We used both t-Student and Normal distributions for data (DP-T and DP-N respectively), and the results show the better performance for Normal distribution. Comparing the results of DP-N and a standard Dirichlet process mixture (which uses no information from the previous frame) shows that in general, the proposed method has better performance in terms of FN, FP, and total error rate as well as appropriate track of cluster means through time. Moreover, the proposed method is simple and does not have the complexities of some other approaches like (Bar-Hillel et al. 2006) and (Wolf and Burdick 2009). For example, without assuming some candidate models with different numbers of components, by using the advantage of the Dirichlet process, the true number of neurons is estimated. In addition, tracking cluster mean Normal drifts is obtained without the assumption that the number of clusters is known and that they are constant through time (like Calabrese and Paninski 2011).
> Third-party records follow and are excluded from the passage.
-- ==== Sys2Proof/Machine/Close.lean ====
section
/-! DEFINITION. The end of a company's bindings: multicast channels (spec/15_matrix_engines.md R328), routing units
and residency entries (spec/16_routing_unit.md R341, R352), its ASID (spec/05_placement.md R105) and, after its last
member, the company and its tree (spec/02_describing_work.md R23). -/

namespace Sys2Proof.Machine

/-- Release a cluster's channels that a company holds. -/
def releaseChannels (s : State) (cl co : Nat) : State :=
  let c := s.cluster cl
  s.setCluster cl { c with channels := c.channels.filter fun e => decide (e.2.company ≠ some co) }

/-- The unit of a cluster that a company saved at a swap-out is bound no more (R341). -/
def dropUnit (s : State) (cl co : Nat) : State :=
  let c := s.company co
  if c.routing.any fun e => e.1 = cl then
    dropResident (s.setCompany co { c with routing := c.routing.filter fun e => decide (e.1 ≠ cl) }) co
  else s

/-- A member of a company has left cluster `cl`: what needs a live member there is released (R328, R341). -/
def leaveCluster (s : State) (cl co : Nat) : State :=
  if homesCluster s co cl then s else dropUnit (unbindCluster (releaseChannels s cl co) cl) cl co

/-- The company's last member has died: its ranges close, and its residency entries become absent (R352, R388). -/
def lastDeath (s : State) (co : Nat) : State :=
  if (membersOf s co).any fun i => (s.actor i).st = .live || (s.actor i).st = .filling then s
  else dropResident (s.setCompany co { s.company co with ranges := [] }) co

/-- Scrub and free the page tables of a space (R105). -/
def dropTables (s : State) (space : Nat) : State :=
  let mine := s.ptFrames.filter fun e => e.1 = space
  let s1 := mine.foldl (fun t e =>
    dropFrames (scrub t { unit := unitHbm e.2.1, off := e.2.2 * 2 ^ 19, len := 2 ^ 19 }) e.2.1 e.2.2) s
  { s1 with ptFrames := s1.ptFrames.filter fun e => decide (e.1 ≠ space)
            roots := s1.roots.filter fun e => decide (e.1 / 64 ≠ space) }

/-- Messages on their way no longer count for a company that is gone. -/
def uncount (s : State) (co : Nat) : State :=
  let f (m : Msg) : Msg := if m.counted = some co then { m with counted := none } else m
  { s with park := s.park.map f, flights := s.flights.map fun x => { x with msg := f x.msg } }

/-- A tree without a live node or a launch that builds it frees its copy of the RCB array (R23, R79). -/
def freeTree (s : State) (tree : Nat) : State :=
  let building := match s.job with | some j => j.tree = tree | none => false
  if building || s.actors.any (fun e => e.2.st ≠ .free && e.2.tree = tree) then s else s.setTree tree {}

/-- The company's last index is free: its ranges close, its residency entries become absent, its ASID is unbound
(R23, R105, R352, R388). -/
def closeCompany (s : State) (co : Nat) : State :=
  if (membersOf s co).isEmpty then
    let c := s.company co
    let s1 := (List.range 32).foldl (fun t cl => leaveCluster t cl co) s
    let s2 := dropTables s1 (spaceOf s co)
    let s3 := match c.asid with
      | some a => { s2 with asids := tput 0 s2.asids a 0 }
      | none => s2
    let s4 := { s3 with residency := s3.residency.filter fun e => decide (e.2.company ≠ co)
                        swapQueue := s3.swapQueue.filter fun k => decide (k ≠ co) }
    freeTree ((uncount s4 co).setCompany co {}) c.tree
  else s

end Sys2Proof.Machine
end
Because of using just the previous frame information in the current one, by applying a software faster than OpenBUGS, real-time implementation is also possible (against Bar-Hillel et al. 2006). In comparison with (Gasthaus et al. 2009), the proposed method does not have the complexities of defining the manner in which model parameters are shared, and in addition, in DP-T and DP-N, Gamma distribution is assumed as Dirichlet process concentration parameter prior, and therefore, its value is obtained related to each frame data.

Despite the so-called advantages, there is the possibility to improve the proposed method and also there are some suggestions for future works. For example, new approaches may be designed with the ability to process data with high speed and to analyze incoming spikes as they are detected rather than waiting for completing a frame. In addition, it would be probable that other feature spaces lead to better results. Moreover, learning features from previous frame spikes along with considering their variations over time can be another suggestion.